Senior Data Engineer
Tealbook
- Developed a robust web scraping solution using Python, Scrapy, and Selenium. This enabled the efficient extraction of certification data from various sources. I transformed and preprocessed the data using Apache Airflow, ensuring consistency and quality.
- Collaborated with cross-functional teams, using data engineering best practices. Leveraging DBT, I defined data models and ETL processes. Robust data-quality checks and monitoring mechanisms addressed integrity and consistency issues.
- Benefited from reliable and accurate certification data that supports informed decision-making and drives business growth.
Senior Data Analytics Consultant
Systems Limited
- Built and architected multiple data pipelines and end-to-end ETL processes for data ingestion and transformation in GCP.
- Prepared and coordinated tasks among the team I managed.
- Designed and created various layers of the data lake.
- Executed test cases to identify potential issues with ETL jobs and ensure data sanity and integrity in the database.
- Integrated more than 20 sources to give customers a 360-degree view.
ETL/BI Developer
Analytics Private Limited
- Managed and mentored a team of five resources and collaborated with clients to understand data needs and maintain a close working relationship.
- Performed data modeling and led an enterprise data warehouse (EDW) implementation project.
- Designed and developed end-to-end ETL pipelines and tested processes for data validation before loading it into a data warehouse.
- Identified and implemented methodologies to ensure data integrity and quality.
Experience
Core Modules for Easy Buy
https://www.mattressfirm.com/The project used analytics and business intelligence (BI) to improve customer experience and engagement, retain potential customers, offer them the best choice, enhance the system's efficiency, and increase sales based on historical and incremental data.

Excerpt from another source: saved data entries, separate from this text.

/-- The permissions of a mnemonic with an operand: the writers' lists read by mnemonic (10_state.md R24, R28). -/
def mayWrite (m : Mnemonic) (o : Operand) : Field → Bool
  | .a => decide (m ∈ [Mnemonic.ora, .and, .eor, .adc, .sbc, .lda, .txa, .tya, .pla]) || modifiesA m o
  | .x => decide (m ∈ [Mnemonic.ldx, .tax, .tsx, .inx, .dex])
  | .y => decide (m ∈ [Mnemonic.ldy, .tay, .iny, .dey])
  | .sp => decide (m ∈ [Mnemonic.txs, .pha, .php, .pla, .plp, .jsr, .rts, .brk, .rti])
  | .ram => decide (m ∈ ramWriters) && !modifiesA m o
  | .flag f => decide (m ∈ flagWriters f)

/-- From `s` to `t` only fields that `may` allows were written: RUN and the parameters are as before, and RAM is still in
canonical form if it was. PC and the record of the environment are free. -/
structure WritesOnly (may : Field → Bool) (s t : State) : Prop where
  a : may .a = false → t.a = s.a
  x : may .x = false → t.x = s.x
  y : may .y = false → t.y = s.y
  sp : may .sp = false → t.sp = s.sp
  ram : may .ram = false → t.ram = s.ram
  flag : ∀ f, may (.flag f) = false → t.flag f = s.flag f
  wf : s.ram.wf = true → t.ram.wf = true
  run : t.run = s.run
  params : t.params = s.params

namespace WritesOnly

/-! ## One more operation after an allowed run of operations -/

section
variable {may : Field → Bool} {s t u : State}

protected theorem refl (may : Field → Bool) (s : State) : WritesOnly may s s where
  a _ := rfl
  x _ := rfl
  y _ := rfl
  sp _ := rfl
  ram _ := rfl
  flag _ _ := rfl
  wf := id
  run := rfl
  params := rfl

theorem trans (h : WritesOnly may s t) (h' : WritesOnly may t u) : WritesOnly may s u where
  a hm := (h'.a hm).trans (h.a hm)
  x hm := (h'.x hm).trans (h.x hm)
  y hm := (h'.y hm).trans (h.y hm)
  sp hm := (h'.sp hm).trans (h.sp hm)
  ram hm := (h'.ram hm).trans (h.ram hm)
  flag f hm := (h'.flag f hm).trans (h.flag f hm)
  wf := h'.wf ∘ h.wf
  run := h'.run.trans h.run
  params := h'.params.trans h.params

/-- A change of the environment's record alone is no write. -/
theorem sameCore (h : WritesOnly may s t) (hc : SameCore t u) : WritesOnly may s u := by
  rw [hc]
  exact { h with }

theorem of_sameCore (hc : SameCore s t) : WritesOnly may s t :=
  (WritesOnly.refl may s).sameCore hc

theorem setPc (h : WritesOnly may s t) (w : Word) : WritesOnly may s (t.setPc w) :=
  { h with }

theorem setA (h : WritesOnly may s t) (hm : may .a = true) (v : Byte) : WritesOnly may s (t.setA v) :=
  { h with a := by simp [hm] }

theorem setX (h : WritesOnly may s t) (hm : may .x = true) (v : Byte) : WritesOnly may s (t.setX v) :=
  { h with x := by simp [hm] }

theorem setY (h : WritesOnly may s t) (hm : may .y = true) (v : Byte) : WritesOnly may s (t.setY v) :=
  { h with y := by simp [hm] }

theorem setSp (h : WritesOnly may s t) (hm : may .sp = true) (v : Byte) : WritesOnly may s (t.setSp v) :=
  { h with sp := by simp [hm] }

theorem setP (h : WritesOnly may s t) (hm : ∀ f, may (.flag f) = true) (q : Byte) : WritesOnly may s (t.setP q) :=
  { h with flag := by simp [hm] }

/-- A new status byte that differs from the old one in allowed flags only. -/
theorem setFlags (h : WritesOnly may s t) {written : List Flag} (hm : written.all (fun f => may (.flag f)) = true) {q : Byte}
    (hq : ∀ f ∉ written, getFlag q f = getFlag t.p f) : WritesOnly may s (t.setP q) :=
  { h with
    flag := fun f hf => by
      have hnot : f ∉ written := fun hmem => by simpa [hf] using List.all_eq_true.1 hm f hmem
      exact (hq f hnot).trans (h.flag f hf) }

theorem setFlag (h : WritesOnly may s t) {f : Flag} (hm : may (.flag f) = true) (v : Bool) :
    WritesOnly may s (t.setFlag f v) :=
  h.setFlags (written := [f]) (by simp [hm]) fun g hg => by simp [List.mem_singleton.not.1 hg]

theorem setNZ (h : WritesOnly may s t) (hn : may (.flag .negative) = true) (hz : may (.flag .zero) = true) (b : Byte) :
    WritesOnly may s (t.setNZ b) :=
  (h.setFlag hn b.msb).setFlag hz (b == 0)

theorem busWrite (h : WritesOnly may s t) (hm : may .ram = true) (addr : Word) (v : Byte) :
    WritesOnly may s (t.busWrite addr v) where
  a := by simpa using h.a
  x := by simpa using h.x
  y := by simpa using h.y
  sp := by simpa using h.sp
  ram := by simp [hm]
  flag := by simpa using h.flag
  wf hs := State.busWrite_wf (h.wf hs) addr v
  run := by simpa using h.run
  params := by simpa using h.params

theorem readWord (h : WritesOnly may s t) (addr : Word) : WritesOnly may s (t.readWord addr).2 :=
  h.sameCore (t.readWord_sameCore addr)

theorem push (h : WritesOnly may s t) (hr : may .ram = true) (hsp : may .sp = true) (v : Byte) :
    WritesOnly may s (t.push v) :=
  (h.busWrite hr (stackSlot t.sp) v).setSp hsp (t.sp - 1)

theorem pushWord (h : WritesOnly may s t) (hr : may .ram = true) (hsp : may .sp = true) (w : Word) :
    WritesOnly may s (t.pushWord w) :=
  (h.push hr hsp (highByte w)).push hr hsp (lowByte w)

theorem pull (h : WritesOnly may s t) (hsp : may .sp = true) : WritesOnly may s t.pull.2 :=
  (h.setSp hsp (t.sp + 1)).sameCore (State.busRead_sameCore _ _)

theorem pullWord (h : WritesOnly may s t) (hsp : may .sp = true) : WritesOnly may s t.pullWord.2 :=
  (h.pull hsp).pull hsp

/-! ## The shapes of the instruction rules -/

theorem reads {body : Byte → State → State} (hbody : ∀ b t, WritesOnly may t (body b t)) (o : Operand) (s : State) :
    WritesOnly may s ((Shape.reads body).effect o s) := by
  have hbyte (b t n) : WritesOnly may t ((body b t).advance n) := (hbody b t).setPc _
  cases o with
  | imm b => exact hbyte b s _
  | mem form =>
    have hload : WritesOnly may s (s.loadForm form).2 := by
      rw [State.loadForm_eq]
      exact .of_sameCore (s.busRead_sameCore _)
    exact hload.trans (hbyte _ _ _)
  | imp | acc | rel _ | ind _ => exact .refl may s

I designed and built multiple end-to-end ETL processes for data ingestion and transformation in the Google Cloud Platform (GCP) and coordinated tasks among the team. The core modules allowed the system to integrate data from various heterogeneous source platforms, including Google Cloud, Amazon S3 bucket, MuleSoft API, and SFTP. It also featured the ETL process by incorporating data in the GCP deep learning and BigQuery DWH and ingesting the data in the Neo4J graph database.

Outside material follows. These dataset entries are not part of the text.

-- ==== Sys2Proof/Machine/Logical.lean ====
section
/-! DEFINITION. Logical instructions (spec/42_logical.md R180 to R188). -/

namespace Sys2Proof.Machine

/-- AND (R181). -/
def execAnd (rd rs rt : Reg) (s : State) : Result :=
  writeResult rd (readReg s rs &&& readReg s rt) s

/-- OR (R182). -/
def execOr (rd rs rt : Reg) (s : State) : Result :=
  writeResult rd (readReg s rs ||| readReg s rt) s

/-- XOR (R183). -/
def execXor (rd rs rt : Reg) (s : State) : Result :=
  writeResult rd (readReg s rs ^^^ readReg s rt) s

/-- NOR (R184). -/
def execNor (rd rs rt : Reg) (s : State) : Result :=
  writeResult rd (~~~(readReg s rs ||| readReg s rt)) s

/-- ANDI (R185). -/
def execAndi (rt rs : Reg) (imm : BitVec 16) (s : State) : Result :=
  writeResult rt (readReg s rs &&& unsignedImm imm) s

/-- ORI (R186). -/
def execOri (rt rs : Reg) (imm : BitVec 16) (s : State) : Result :=
  writeResult rt (readReg s rs ||| unsignedImm imm) s

/-- XORI (R187). -/
def execXori (rt rs : Reg) (imm : BitVec 16) (s : State) : Result :=
  writeResult rt (readReg s rs ^^^ unsignedImm imm) s

/-- LUI (R188). -/
def execLui (rt : Reg) (imm : BitVec 16) (s : State) : Result :=
  writeResult rt (upperImm imm) s

end Sys2Proof.Machine
end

I used Python, SQL, and GCP stack for data processing and Apache Airflow for data orchestration during the project. I used the Google Cloud function with Python to load data into BigQuery for on-arrival CSV files in the Google Cloud Storage (GCS) bucket and maintained raw file archival in the cloud storage.
EDW for a Private Credit Bureau
https://tasdeeq.com/My main contributions included the ETL process, EDW architecture, and aggregated data set (ADS), using technologies such as Vertica, IBM InfoSphere DataStage, and IBM Cognos.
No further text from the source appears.